Monday, May 18, 2009

Cannes, Day Five

Friends: Where a film took place (location) was the determining factor in my choice of three of the seven movies I saw today. Two of those locations were places I was at when the film was shot, keeping me on extra alert as I watched the film to see if I was caught on camera in the background somewhere.

"The Road to Santiago" is one of two films playing in the market on the Christian pilgrimage route to Santiago de Compestela in Spain I bicycled last year after Cannes. This was a Spanish comedy about a group of six couples who pay 2,000 euros to hike the last six days of the 500 mile trail with a friar of a sort who is helping them to reconcile their relationships. One of the couples is a photographer and a writer assigned to do an undercover story on this guy. They are not a couple and didn't know each other until they met on the day the group set out. But they aren't complete strangers to one another, as they had had an unpleasant encounter in a restaurant shortly before when the woman sabotaged the attempt of the guy and a friend to seduce a couple of bimbos. They are shocked to see each other again.

I happened upon the shoot of this film in front of the cathedral in a small town a day before I reached Santiago. It didn't seem a very professional production, but indeed it was. Though this film isn't likely to make the art circuit in the U.S., it will have a life in Spain. It does a fine job capturing the pastoral beauty of the the route. It was a rare cinematic treat to have bicycles laden with panniers frequently in the background passing the hikers on the trail. The film is more silly and buffoonish than profound. A fast-riding, careening cyclist three times crashes into the group. Once was legitimate, but he would have been riding at such a faster pace than they were walking, he never would have encountered them again.

I didn't realize a film was being shot during last year's Cannes film festival. It was "The Making of Plus One," a U.S. film about a fast-talking, maniacal young producer trying to put together a deal during last year's festival. He goes around telling financiers and distributors that he has lined up the two Kates (Blanchette and Winslow) for a film about two sisters from London who live in LA. The pitch is that one is an aspiring singer-songwriter and the other is just a hanger-on. She is the 'plus one' on the list for parties. He doesn't have the Kates signed, though he has talked to their agent. They command a salary of $10 million dollars each, but he only has a budget of $7 million. But saying he has them brings him more money. He gets increasingly in over his head. He hosts a party on a yacht to promote the movie guaranteeing the press that the Kates will be there. He lines up a couple of look-a-likes for the paparazzi. They fall for it, and the movie deal is a cover story on the next day's "Screen" magazine. The Kates' agent goes berserk.

The mountain scenery drew me to the South Korean film " Himalaya, Where the Wind Dwells." The scenery was spectacular. The screenplay was about five pages long of a South Korean businessman who brings the ashes of a Nepalese factory worker back home. He has a dreadful time adjusting to the high altitude.

A French chef goes to Hong Kong to avenge the murder of his daughter and her two small children in Johnnie To's "Vengence," a Competition entry.
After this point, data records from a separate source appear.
/-! ## WREG (R500, R521) -/

/-- Registers whose cfg fields the part derives from the image itself (R500). -/
def derived : Reg → Bool
  | .dstInstStat => true
  | .dstInstPlace => true
  | .splStatus => true
  | .splStat => true
  | .secStatus => true
  | .cfgDesign => true
  | .cfgHash => true
  | .scrubCfg => true
  | _ => false
/-- Descriptor registers of domain 0 that hold no value of their own (R485, R500). -/
def domZero (r : Reg) (i : Nat) : Bool :=
  i == 0 && (match r with
    | .hlkDomRange => true
    | .hlkDomPins => true
    | .hlkDomSpool => true
    | _ => false)
/-- The cfg fields of a register; a bank's upper half has sixteen pins. -/
def cfgBits (r : Reg) (j : Nat) : Word :=
  match r with
  | .pinOut => if j = 1 then 0xFFFF else 0xFFFFFFFF
  | .pinDir => if j = 1 then 0xFFFF else 0xFFFFFFFF
  | _ => w32 (cfgMask r)
/-- The values that a direct write would refuse with RANGE, sizes of spools apart (R293, R500). -/
def imageValueOk (hyp : State) (r : Reg) (i : Nat) (v : Word) : Bool :=
  match r with
  | .pinCfg => pinCfgOk hyp i v
  | .pinEvt => pinEvtOk hyp i v
  | .pinBankCfg => bankCfgOk v i v
  | .pwmPeriod => pwmPeriodOk v
  | .spiCfg => spiCfgOk v
  | .i2cCfg => i2cCfgOk v
  | .timeQdCfg => qdCfgOk v
  | .timeQdSub => subOk v
  | .timeSenseSub => subOk v
  | .laneSub => subOk v
  | .pwrVlim => vlimOk v
  | _ => true
/-- A subscription's or an event's DEST is one its domain may address (R248, R291, R424). -/
def imageDestOk (hyp : State) (r : Reg) (i : Nat) (v : Word) : Bool :=
  match r with
  | .laneSub => subDestOk hyp i v
  | .timeSenseSub => subDestOk hyp (2048 + i) v
  | .pinEvt => pinDestOk hyp i v
  | _ => true
/-- Store a pair's value as it stands. -/
def putPair (p : WPair) (s : State) : State :=
  match regAt p.addr with
  | some (r, i, j) => putDesc r i j p.val s
  | none => s
/-- The state with the pairs of the image so far in force. -/
def withPairs (l : List WPair) (s : State) : State := forEach l putPair s
/-- A register may be named in an image with this value at all (R500). -/
def pairShape (p : WPair) (r : Reg) (i j : Nat) : Bool :=
  let m := cfgBits r j
  m != 0 && !derived r && !domZero r i && ((p.val ^^^ r.reset) &&& ~~~m) == 0
/-- Judge a pair of a full image on the state with the earlier pairs: the failure code, if any. -/
def fullPair (hyp : State) (late : Bool) (p : WPair) : Option Nat :=
  match regAt p.addr with
  | none => some 0x0C
  | some (r, i, j) =>
    if !pairShape p r i j then some 0x0C
    else if late && dirReg r then some 5
    else if !imageValueOk hyp r i p.val then some 0x0C
    else if late && !imageDestOk hyp r i p.val then some 0x0C
    else none
/-- Judge a pair of a partial image as the loading port's direct write (R521); that a pin is parked by the region's own freeze does not
count, since the pair takes effect when it ends (notes/assumptions/44.md). -/
def partPair (hyp : State) (port : Nat) (late : Bool) (p : WPair) : Option Nat :=
  match regAt p.addr with
  | none => some 0x0C
  | some (r, i, j) =>
    if !pairShape p r i j then some 0x0C
    else if late && dirReg r then some 5
    else
      let st := settingStatus hyp port r i j p.val
      if !hasSetting r || (st != stOk && st != stTorn) then some 0x0C else none
/-- The state after a pair of a partial image. The region's own pins, which are parked, take their new values too (R417, R523). -/
def applyPair (port : Nat) (p : WPair) (s : State) : State :=
  match regAt p.addr with
  | some (r, i, j) =>
    if r == .pinOut || r == .pinDir then s.setRegP 0 r i j (halfBits (j == 1) p.val) else putSetting port r i j p.val s
  | none => s
/-- The pairs of a WREG payload. -/
def pairsOf : Nat → List Word → List WPair
  | off, a :: v :: t => { off := off, addr := a.toNat, val := v } :: pairsOf (off + 2) t
  | _, _ => []
/-- The first pair that fails, judged one after another. -/
def firstBadPair (judge : State → WPair → Option Nat) (put : WPair → State → State) : State → List WPair → Option (WPair × Nat)
  | _, [] => none
  | hyp, p :: t =>
    match judge hyp p with
    | some code => some (p, code)
    | none => firstBadPair judge put (put p hyp) t
/-- WREG (R500). -/
def wregCmd (c : LCmd) (s : State) : State :=
  match s.ldr.load with
  | none => s
  | some l =>
    let ps := pairsOf (c.off + 1) c.payload
    let late := l.section_ == 3
    let port := s.ldr.loadPort.val
    let bad :=
      if l.partial_ then firstBadPair (fun h p => partPair h port late p) (applyPair port) (forEach l.wregs (applyPair port) s) ps
      else firstBadPair (fun h p => fullPair h late p) putPair (withPairs l.wregs s) ps
    match bad with
    | some (p, code) => cmdFail c code p.off (if code = 5 then c.word.toNat else p.addr) s
    | none => s.onLoad (fun l => { l with wregs := l.wregs ++ ps })
/-- WREG (R500). -/
def execWreg (s : State) : Host.Outcome State Fault Refusal := .next (onCmd 0x01 wregCmd s)

/-! ## SKEIN and INST (R501, R502) -/

/-- The slot definitions of a SKEIN payload. -/
def slotsOf : List Word → List (Word × Word)
  | a :: m :: t => (a, m) :: slotsOf t
  | _ => []
/-- A slot obeys R160 and R161. -/
def slotDefOk (wh : Nat) (e : Word × Word) : Bool :=
  decide (fld e.1 31 28 < wh ∧ fld e.1 27 22 ≤ 39 ∧ ¬(fld e.1 27 22 = 7 ∧ 56 ≤ fld e.1 21 16) ∧ fld e.1 9 0 = 0)
/-- The skein of an index. -/
def skeinOf (l : Load) (k : Nat) : Option SkeinDef := l.skeins.find? (fun d => d.index == k)
/-- SKEIN (R501). -/
def skeinCmd (c : LCmd) (s : State) : State :=
  match s.ldr.load with
  | none => s
  | some l =>
    let d := c.payload.headD 0
    let n := fld d 16 12
    let wh := (fld d 21 20 + 1) * (fld d 19 18 + 1)
    let slots := slotsOf (c.payload.drop 1)
    if countOf c.word ≠ 1 + 2 * n then cmdFail c 4 c.off c.word.toNat s
    else if (skeinOf l (fld d 31 24)).isSome || decide (16 < n ∨ fld d 23 22 ≠ 0 ∨ fld d 11 0 ≠ 0) || !slots.all (slotDefOk wh) then
      cmdFail c 8 c.off (fld d 31 24) s
    else
      s.onLoad (fun l => { l with skeins := l.skeins ++
        [{ index := fld d 31 24, w := fld d 21 20 + 1, h := fld d 19 18 + 1, nomove := bitOf d 17, slots := slots }] })
/-- SKEIN (R501). -/
def execSkein (s : State) : Host.Outcome State Fault Refusal := .next (onCmd 0x02 skeinCmd s)

/-- The hint of an entry is one of R162. -/
def hintOk (kind hint : Nat) : Bool :=
  match kind with
  | 0 => hint == 0
  | 1 => decide (hint ≤ 63)
  | 2 => decide ((0x1000 ≤ hint ∧ hint ≤ 0x1059) ∨ (0x1080 ≤ hint ∧ hint ≤ 0x10BF))
  | _ => false
/-- An instance as an entry declares it. -/
def entryInst (d : SkeinDef) (e h : Word) (ps : List Word) : Inst :=
  { base := fld e 23 12, skein := d.index, w := d.w, h := d.h, col := 0, row := 0, pinned := bitOf e 11, unmovable := false,
    nomove := bitOf e 10 || d.nomove, pressure := false, failing := false, damaged := false,
    hintKind := BitVec.ofNat 2 (fld e 9 8), hint := BitVec.ofNat 16 (fld h 15 0), params := ps, lastReason := 0, migrations := 0,
    p := 0, theta := 0, eta := 0, prevEta := 0, seen := 0, hopSum := 0, hopCnt := 0, peers := [], kept := [], keptCnt := 0 }
/-- Whether an entry breaks R159, R161, R162 or R502. -/
def entryBad (l : Load) (e h : Word) (i : Inst) : Bool :=
  decide (fld e 7 0 ≠ 0 ∨ fld h 31 16 ≠ 0 ∨ 3968 < i.base + i.w * i.h) || !hintOk i.hintKind.toNat i.hint.toNat ||
    l.insts.any (fun k => decide (i.base < k.base + k.w * k.h ∧ k.base < i.base + i.w * i.h)) ||
    decide (2048 ≤ (l.insts.filter (fun k => k.skein == i.skein)).length)
/-- Whether the tiles of an instance lie in the frozen region (R520). -/
def inRegion (s : State) (i : Inst) : Bool := (List.range (i.w * i.h)).all (fun k => tileFrozen s (i.base + k))
/-- The entries of an INST payload, one after another. -/
def instEntries (c : LCmd) : Nat → List Word → State → State
  | 0, _, s => s
  | fuel + 1, ws, s =>
    match s.ldr.load, ws with
    | some l, e :: t =>
      let off := c.off + 1 + (c.payload.length - ws.length)
      match skeinOf l (fld e 31 24) with
      | none => cmdFail c 5 off c.word.toNat s
      | some d =>
        let n := d.slots.length
        let i := entryInst d e (t.headD 0) ((t.drop 1).take n)
        if t.length < 1 + n || entryBad l e (t.headD 0) i then cmdFail c 8 off i.base s
        else if l.partial_ && !inRegion s i then cmdFail c 0x0D off i.base s
        else
          instEntries c fuel (t.drop (1 + n))
            (s.onLoad (fun l => { l with insts := l.insts ++ [i], instOffs := l.instOffs.put i.base off }))
    | _, _ => s
/-- INST (R502). -/
def instCmd (c : LCmd) (s : State) : State := instEntries c c.payload.length c.payload s
/-- INST (R502). -/
def execInst (s : State) : Host.Outcome State Fault Refusal := .next (onCmd 0x03 instCmd s)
The chef recruits three hitmen and says they can have his restaurant on the Champs Elysees and his mansion if they track down her killers. He accompanies them. He asks for a gun. They wonder if he knows how to use a gun. When one presents him with an extra gun, he checks it out and says the spring is loose on it. Another of the guys gives him his. That is better. He disassembles it and then challenges the guy who gave it to him to a blind fold test putting it back together. They are impressed. They do some target practice on an abandoned old bike, setting it in motion and shooting at it as it rolls through a field. This was a classic Hong Kong shoot-'em up with a series of outlandishly ridiculous arty shootouts. Fans of the genre will love it.

There are at least half a dozen movies in the market on boxing, some with obvious boxing titles ("Bare Knuckles," "The Tender Hook," "Two Fists One Heart"). "Knockouts" was not one of the boxing movies. Two Paris Hiltonish blonds are not only knockouts, but they go around knocking out male hunks they'd like to have sex with, bringing them back to their house along Venice Beach, sympathetically nursing them back to consciousness, hopping in bed with them,then discarding them. This role reversal movie is not much more than an exercise in T 'n A. The blonds are in bikinis for just about the entire movie. Tom Arnold plays the father of one of the girls. He is dating one of their classmates, another blond bimbo. This was a genuine waste of time.
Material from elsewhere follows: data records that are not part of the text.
-- ==== Sys2Proof/Machine/Upset.lean ====
section
/-! DEFINITION. Upset: a bit flips in a memory or a latch that the part guards (R78, R347, R394, R399, R535, R542). -/
namespace Sys2Proof.Machine

/-- Flip one bit of a word. -/
def flipBit {n : Nat} (w : BitVec n) (k : Nat) : BitVec n := w ^^^ BitVec.ofNat n (2 ^ k)
/-- A bit flips: it joins the flipped ones, or stands as written again. -/
def toggleNat (k : Nat) (l : List Nat) : List Nat := if l.contains k then removeNat k l else insertNat k l
/-- One of the 2,048 bits of a configuration frame or of the 13 bits of its code (R535): what handshakes under the frame then
find, they do (R46, R49). -/
def upsetFrame (f b : Nat) (s : State) : State :=
  let k := 64 * f + b / 32
  let s := if b < 2048 then s.setCfg k (flipBit (s.fab.cfg.get 0 k) (b % 32)) else s
  let s := { s with fab := { s.fab with cfgErr := s.fab.cfgErr.set [] f (toggleNat b (frameFlips s f)) } }
  if f < sysFrame then settleRunning (f / 40) s else s
/-- One of the 64 data bits and 8 check bits of a reel word (R347). -/
def upsetReel (w b : Nat) (s : State) : State :=
  let s := if b < 64 then s.putBytes (8 * w) (bytesOf64 (flipBit (reelWord s w) b)) else s
  s.onMem (fun m => { m with err := m.err.set [] w (toggleNat b (m.err.get [] w)) })
/-- One of the 32 data bits of a tile RAM word, or its parity bit (R78): an odd number of flips is bad parity. -/
def upsetRam (t w b : Nat) (s : State) : State :=
  s.onTile t (fun x =>
    { x with ram := if b < 32 then x.ram.set 0 w (flipBit (x.ram.get 0 w) b) else x.ram, ramBad := toggleNat w x.ramBad })
/-- A bit of one copy of a triple (R542). -/
def upsetTriple (i c b : Nat) (s : State) : State :=
  s.setTriple i (setAt (triple s i) c (flipBit ((triple s i).getD c 0) b))
/-- A bit of the second copy of a pointer of a queue. -/
def HQ.upset {α : Type} (wr : Bool) (b : Nat) (q : HQ α) : HQ α :=
  if wr then { q with wr2 := q.wr2 ^^^ 2 ^ b } else { q with rd2 := q.rd2 ^^^ 2 ^ b }
/-- The same of a bank queue. -/
def QPtr.upset (wr : Bool) (b : Nat) (q : QPtr) : QPtr :=
  if wr then { q with wr2 := q.wr2 ^^^ 2 ^ b } else { q with rd2 := q.rd2 ^^^ 2 ^ b }
/-- The same of a queue of port `p` that is held as the difference of its pointers alone. -/
def upsetDiff (p k : Nat) (wr : Bool) (b : Nat) (s : State) : State :=
  s.onPort p (fun x => { x with qdiff := x.qdiff.set 0 k (flipBit (x.qdiff.get 0 k) (if wr then b + 8 else b)) })
/-- The bits of a pointer, from the entries of the queue (R394, R455); class 0x8 by its k. -/
def ptrBits (cls k : Nat) : Nat :=
  match cls with
  | 1 => 5
  | 2 => 6
  | 3 => 6
  | 4 => 3
  | 5 => 8
  | 6 => 2
  | 7 => 2
  | 8 => if k < 2 then 6 else if k = 3 then 4 else if k < 5 then 5 else 0
  | 9 => 4
  | _ => 0
/-- A bit of the second copy of a pointer of the queue that class and index name (R394, R399); where they name none, nothing. -/
def upsetPtr (cls i : Nat) (wr : Bool) (b : Nat) (s : State) : State :=
  if ptrBits cls (i % 16) ≤ b then s
  else
    match cls with
    | 1 =>
      if mapped s (i / 2) then s.setTileQ (physOf s (i / 2)) (i % 2) ((tileQ s (physOf s (i / 2)) (i % 2)).upset wr b) else s
    | 2 => if i < 2048 then s.setChan i { chan s i with q := (chan s i).q.upset wr b } else s
    | 3 => if i < 64 then s.setChan (2048 + i) { chan s (2048 + i) with q := (chan s (2048 + i)).q.upset wr b } else s
    | 4 => if i < 16 then s.setQd i { qd s i with q := (qd s i).q.upset wr b } else s
    | 5 => if i < 64 then s.setLane i { lane s i with wq := (lane s i).wq.upset wr b } else s
    | 6 =>
      if i < 1024 then
        let x := bank s (i / 4)
        let m := 64 + i / 64
        s.setBank (i / 4) (x.setPtr m (1 + i % 4) ((qptr x m (1 + i % 4)).upset wr b))
      else s
    | 7 =>
      if i < 1024 then
        let x := bank s (i / 4)
        s.setBank (i / 4) (x.setPtr 86 (1 + i % 4) ((qptr x 86 (1 + i % 4)).upset wr b))
      else s
    | 8 =>
      if i < 64 then
        let p := i / 16
        match i % 16 with
        | 0 => s.onPort p (fun x => { x with reqq := x.reqq.upset wr b })
        | 1 => s.onPort p (fun x => { x with rspq := x.rspq.upset wr b })
        | 3 => s.onPort p (fun x => { x with ntfq := x.ntfq.upset wr b })
        | k => upsetDiff p k wr b s
      else s
    | 9 => if i < 64 then upsetDiff (i / 16) (16 + i % 16) wr b s else s
    | _ => s
/-- UPSET. -/
def upsetAct (u : UpsetAt) (s : State) : State :=
  match u with
  | .frame f bit => upsetFrame f bit s
  | .reel word bit => upsetReel word bit s
  | .tileRam tile word bit => upsetRam tile word bit s
  | .triple i c bit => upsetTriple i c bit s
  | .pointer cls i wr bit => upsetPtr cls i wr bit s
/-- UPSET (R78, R347, R399, R535, R542). -/
def execUpset (u : UpsetAt) (s : State) : Host.Outcome State Fault Refusal := .next (upsetAct u s)

end Sys2Proof.Machine
end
The Russian film "Tsar," a historical drama from 1565 by Pavel Lungin, was superbly executed, but didn't have enough of a story to keep everyone in their seats. It was my first Un Certain Regard screening that wasn't packed.

I went to see "The Cop" from Italy as the program said it was a "unique docu-fiction feature" using actual footage of an undercover narcotics unit. The star of the film spent a month working with a four-man unit. In the movie he plays a television journalist who is inspired to investigate the drug culture after his teen-aged son dies from an overdose even though he's a good kid and not a drug user other than this once. It is edited at an unrelenting fast-pace, barely more than five seconds per cut, trying to make up for the rather flimsy story line.

Have a Ken Loach film to look forward to tomorrow and the Bulgarian bicycling movie.